White Plains, New York-based Bunge said net income available
to shareholders plunged 82 percent in the quarter, led by a
steep drop in agribusiness, which buys, sells, stores, processes
and transports crops around the world.
Bunge shares tumbled more than 9.9 percent, the steepest
decline in 15 months, to $68.07.
The earnings miss came a day after rival grain trader Archer
Daniels Midland Co reported its third global trading
loss in five quarters and warned of a weaker year ahead in grain
trading, dealing ADM shares their biggest loss in eight years.
Low grain prices and a global grain glut have eroded margins
for agribusinesses including Bunge, ADM and competitors Cargill
Inc and Louis Dreyfus Corp. The companies,
collectively known as the ABCDs, dominate the global grain
"As it looks right now, if you assume good growing
conditions in the U.S., then we will be in this oversupply
environment for at least another year," Bunge Chief Executive
Soren Schroder told Reuters in an interview.

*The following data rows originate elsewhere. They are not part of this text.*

/-- From a state that meets the part's laws every step keeps those of the Slot Table: settled presence against state, the
fields of each state, tracking against GENUINE, seeded marks within consumed, bus failures, one holder of a serial, the
profile and the LOADED key of a cartridge in use, and the history's figures (R1, R2, R35, R41, R50 to R52, R71, R78,
R157). -/
def Obligations.SlotTableLawKept : Prop := ∀ (s t : State), PartLaw s → step s = .next t → SlotTableLaw t

/-- From a state that meets the part's laws every step keeps those of the bus, the probes and the debounce: the needs a
slot may hold, a transaction in flight only for a need its slot's set holds, the wire, measuring exactly in the measured
states, and the qualification timer (R20, R29, R32, R38, R41, R66, R74, R163, R164). -/
def Obligations.SlotWorkLawKept : Prop := ∀ (s t : State), PartLaw s → step s = .next t → SlotWorkLaw t

/-- From a state that meets the part's laws every step keeps those of its modes: in Supply Hold every grant is CLOSED and
both timers stopped, every map entry names a configured line or none, the port holds a response exactly in RESPONDING, and
a part in reset holds its reset values (R13, R15, R18, R171, R187). That no step leaves the port RECEIVING is the model's
choice (log entry 10), and what a part held in reset does is its reading (log entry 6, DEDUCED). -/
def Obligations.ModeLawKept : Prop := ∀ (s t : State), PartLaw s → step s = .next t → ModeLaw t

/-- A READY cartridge that stays READY through a step never goes back: its level phase does not grow less severe, its
verdict keeps or worsens, consumed and committed marks do not fall, and primed, depleted and early dry stay set (R51, R56,
R89, R138, R145). -/
def Obligations.ReadySlotNeverGoesBack : Prop :=
  ∀ (s t : State), PartLaw s → step s = .next t → ∀ i : SlotId,
    (s.slot i).state = .ready → (t.slot i).state = .ready →
    ((s.slot i).tracking = .tracked → (t.slot i).tracking = .tracked →
      ((s.slot i).phase.getD .normal).severity ≤ ((t.slot i).phase.getD .normal).severity)
    ∧ ((s.slot i).phase = some .empty → (t.slot i).phase = some .empty)
    ∧ (∀ p, (s.slot i).provenance = some p → ∀ q, (t.slot i).provenance = some q → p.severity ≤ q.severity)
    ∧ (s.slot i).identity = (t.slot i).identity
    ∧ (s.slot i).consumed ≤ (t.slot i).consumed ∧ (s.slot i).committedMarks ≤ (t.slot i).committedMarks
    ∧ ((s.slot i).primed = true → (t.slot i).primed = true)
    ∧ ((s.slot i).depleted = true → (t.slot i).depleted = true)
    ∧ ((s.slot i).earlyDry = true → (t.slot i).earlyDry = true)

/-- No drop count is lost or made in a link: through every command but the resets, and while no total saturates, what is
in flight afterwards, what was handed to the Accounting Unit and what was lost make up what was in flight before, what had
been lost and what was accepted meanwhile (R104, R105, R109, R110). -/
def Obligations.DropCountsConserved : Prop :=
  ∀ (c : Instr) (k : LinkId) (x : DropSize) (s t : State), c ≠ .powerOn → c ≠ .resetN → exec c s = .next t →
    (t.link k).accepted.of x < 281474976710655 → (t.link k).lost.of x < 281474976710655 →
    (t.link k).inFlightCount x + handedOver c s k x + (t.link k).lost.of x + (s.link k).accepted.of x
      = (s.link k).inFlightCount x + (s.link k).lost.of x + (t.link k).accepted.of x

end
end

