/-! ### setLine -/

@[simp] theorem setLine_pending (l : LineId) (r : LineRecord) : (s.setLine l r).pending = s.pending := rfl
@[simp] theorem setLine_inReset (l : LineId) (r : LineRecord) : (s.setLine l r).inReset = s.inReset := rfl
@[simp] theorem setLine_slots (l : LineId) (r : LineRecord) : (s.setLine l r).slots = s.slots := rfl
@[simp] theorem setLine_sockets (l : LineId) (r : LineRecord) : (s.setLine l r).sockets = s.sockets := rfl
@[simp] theorem setLine_probes (l : LineId) (r : LineRecord) : (s.setLine l r).probes = s.probes := rfl
@[simp] theorem setLine_probePeriod (l : LineId) (r : LineRecord) : (s.setLine l r).probePeriod = s.probePeriod := rfl
@[simp] theorem setLine_needs (l : LineId) (r : LineRecord) : (s.setLine l r).needs = s.needs := rfl
@[simp] theorem setLine_bus (l : LineId) (r : LineRecord) : (s.setLine l r).bus = s.bus := rfl
@[simp] theorem setLine_auth (l : LineId) (r : LineRecord) : (s.setLine l r).auth = s.auth := rfl
@[simp] theorem setLine_history (l : LineId) (r : LineRecord) : (s.setLine l r).history = s.history := rfl
@[simp] theorem setLine_lines (l : LineId) (r : LineRecord) : (s.setLine l r).lines = s.lines.set l.val r := rfl
@[simp] theorem setLine_maps (l : LineId) (r : LineRecord) : (s.setLine l r).maps = s.maps := rfl
@[simp] theorem setLine_supplyHold (l : LineId) (r : LineRecord) : (s.setLine l r).supplyHold = s.supplyHold := rfl
@[simp] theorem setLine_policy (l : LineId) (r : LineRecord) : (s.setLine l r).policy = s.policy := rfl
@[simp] theorem setLine_thresholds (l : LineId) (r : LineRecord) : (s.setLine l r).thresholds = s.thresholds := rfl
@[simp] theorem setLine_profiles (l : LineId) (r : LineRecord) : (s.setLine l r).profiles = s.profiles := rfl
@[simp] theorem setLine_factors (l : LineId) (r : LineRecord) : (s.setLine l r).factors = s.factors := rfl
@[simp] theorem setLine_links (l : LineId) (r : LineRecord) : (s.setLine l r).links = s.links := rfl
@[simp] theorem setLine_lastServedLink (l : LineId) (r : LineRecord) : (s.setLine l r).lastServedLink = s.lastServedLink := rfl
@[simp] theorem setLine_events (l : LineId) (r : LineRecord) : (s.setLine l r).events = s.events := rfl
@[simp] theorem setLine_port (l : LineId) (r : LineRecord) : (s.setLine l r).port = s.port := rfl
@[simp] theorem setLine_freeze (l : LineId) (r : LineRecord) : (s.setLine l r).freeze = s.freeze := rfl
@[simp] theorem setLine_slot (l : LineId) (r : LineRecord) (j : SlotId) : (s.setLine l r).slot j = s.slot j := rfl
@[simp] theorem setLine_socket (l : LineId) (r : LineRecord) (j : SlotId) : (s.setLine l r).socket j = s.socket j := rfl
@[simp] theorem setLine_probe (l : LineId) (r : LineRecord) (j : SlotId) : (s.setLine l r).probe j = s.probe j := rfl
@[simp] theorem setLine_needSet (l : LineId) (r : LineRecord) (j : SlotId) : (s.setLine l r).needSet j = s.needSet j := rfl
@[simp] theorem setLine_map (l : LineId) (r : LineRecord) (g : LinkId) : (s.setLine l r).map g = s.map g := rfl
@[simp] theorem setLine_mapEntry (l : LineId) (r : LineRecord) (g : LinkId) (c : ChannelId) : (s.setLine l r).mapEntry g c = s.mapEntry g c := rfl
@[simp] theorem setLine_link (l : LineId) (r : LineRecord) (g : LinkId) : (s.setLine l r).link g = s.link g := rfl
@[simp] theorem setLine_profile (l : LineId) (r : LineRecord) (q : ProfileId) : (s.setLine l r).profile q = s.profile q := rfl
@[simp] theorem setLine_factor (l : LineId) (r : LineRecord) (z : Band) : (s.setLine l r).factor z = s.factor z := rfl
@[simp] theorem setLine_keySlot (l : LineId) (r : LineRecord) (y : KeySlotId) : (s.setLine l r).keySlot y = s.keySlot y := rfl

/-! ### setMap -/

@[simp] theorem setMap_pending (k : LinkId) (v : Vector (Option LineId) 12) : (s.setMap k v).pending = s.pending := rfl
@[simp] theorem setMap_inReset (k : LinkId) (v : Vector (Option LineId) 12) : (s.setMap k v).inReset = s.inReset := rfl
@[simp] theorem setMap_slots (k : LinkId) (v : Vector (Option LineId) 12) : (s.setMap k v).slots = s.slots := rfl
@[simp] theorem setMap_sockets (k : LinkId) (v : Vector (Option LineId) 12) : (s.setMap k v).sockets = s.sockets := rfl
@[simp] theorem setMap_probes (k : LinkId) (v : Vector (Option LineId) 12) : (s.setMap k v).probes = s.probes := rfl
@[simp] theorem setMap_probePeriod (k : LinkId) (v : Vector (Option LineId) 12) : (s.setMap k v).probePeriod = s.probePeriod := rfl
@[simp] theorem setMap_needs (k : LinkId) (v : Vector (Option LineId) 12) : (s.setMap k v).needs = s.needs := rfl
@[simp] theorem setMap_bus (k : LinkId) (v : Vector (Option LineId) 12) : (s.setMap k v).bus = s.bus := rfl
@[simp] theorem setMap_auth (k : LinkId) (v : Vector (Option LineId) 12) : (s.setMap k v).auth = s.auth := rfl
@[simp] theorem setMap_history (k : LinkId) (v : Vector (Option LineId) 12) : (s.setMap k v).history = s.history := rfl
@[simp] theorem setMap_lines (k : LinkId) (v : Vector (Option LineId) 12) : (s.setMap k v).lines = s.lines := rfl
@[simp] theorem setMap_maps (k : LinkId) (v : Vector (Option LineId) 12) : (s.setMap k v).maps = s.maps.set k.val v := rfl
@[simp] theorem setMap_supplyHold (k : LinkId) (v : Vector (Option LineId) 12) : (s.setMap k v).supplyHold = s.supplyHold := rfl
@[simp] theorem setMap_policy (k : LinkId) (v : Vector (Option LineId) 12) : (s.setMap k v).policy = s.policy := rfl
@[simp] theorem setMap_thresholds (k : LinkId) (v : Vector (Option LineId) 12) : (s.setMap k v).thresholds = s.thresholds := rfl
@[simp] theorem setMap_profiles (k : LinkId) (v : Vector (Option LineId) 12) : (s.setMap k v).profiles = s.profiles := rfl
@[simp] theorem setMap_factors (k : LinkId) (v : Vector (Option LineId) 12) : (s.setMap k v).factors = s.factors := rfl
@[simp] theorem setMap_links (k : LinkId) (v : Vector (Option LineId) 12) : (s.setMap k v).links = s.links := rfl
@[simp] theorem setMap_lastServedLink (k : LinkId) (v : Vector (Option LineId) 12) : (s.setMap k v).lastServedLink = s.lastServedLink := rfl
@[simp] theorem setMap_events (k : LinkId) (v : Vector (Option LineId) 12) : (s.setMap k v).events = s.events := rfl
@[simp] theorem setMap_port (k : LinkId) (v : Vector (Option LineId) 12) : (s.setMap k v).port = s.port := rfl
@[simp] theorem setMap_freeze (k : LinkId) (v : Vector (Option LineId) 12) : (s.setMap k v).freeze = s.freeze := rfl
@[simp] theorem setMap_slot (k : LinkId) (v : Vector (Option LineId) 12) (j : SlotId) : (s.setMap k v).slot j = s.slot j := rfl
@[simp] theorem setMap_socket (k : LinkId) (v : Vector (Option LineId) 12) (j : SlotId) : (s.setMap k v).socket j = s.socket j := rfl
@[simp] theorem setMap_probe (k : LinkId) (v : Vector (Option LineId) 12) (j : SlotId) : (s.setMap k v).probe j = s.probe j := rfl
@[simp] theorem setMap_needSet (k : LinkId) (v : Vector (Option LineId) 12) (j : SlotId) : (s.setMap k v).needSet j = s.needSet j := rfl
@[simp] theorem setMap_line (k : LinkId) (v : Vector (Option LineId) 12) (m : LineId) : (s.setMap k v).line m = s.line m := rfl
@[simp] theorem setMap_link (k : LinkId) (v : Vector (Option LineId) 12) (g : LinkId) : (s.setMap k v).link g = s.link g := rfl
@[simp] theorem setMap_profile (k : LinkId) (v : Vector (Option LineId) 12) (q : ProfileId) : (s.setMap k v).profile q = s.profile q := rfl
@[simp] theorem setMap_factor (k : LinkId) (v : Vector (Option LineId) 12) (z : Band) : (s.setMap k v).factor z = s.factor z := rfl
@[simp] theorem setMap_keySlot (k : LinkId) (v : Vector (Option LineId) 12) (y : KeySlotId) : (s.setMap k v).keySlot y = s.keySlot y := rfl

"We have to prepare ourselves to operate in an environment
with compressed margins and we have to be more efficient and
focus on cost," he said.
By the end of the first quarter, South American farmers had
yet to sell over 70 percent of their corn and soy crops as they
awaited higher prices. That unsold volume was a record high, or
very close to one, Schroder said.
As a result, profit for Bunge's agribusiness segment, its
largest unit in terms of volume and sales, fell more than 61
percent to $109 million.
The company said it expects "solid earnings growth" this
year, but cut its full-year earnings target for agribusiness by
$95 million to $125 million and trimmed its food and ingredients
unit target by $25 million.
Lower first-quarter earnings also prompted Bunge to cut
capex for 2017 by $50 million, likely delaying investments in
"some smaller projects across both agribusiness and food,"
Net income available to Bunge's shareholders fell to $39
million, or 27 cents per share, in the first quarter ended March
31, from $222 million, or $1.54 per share, a year earlier.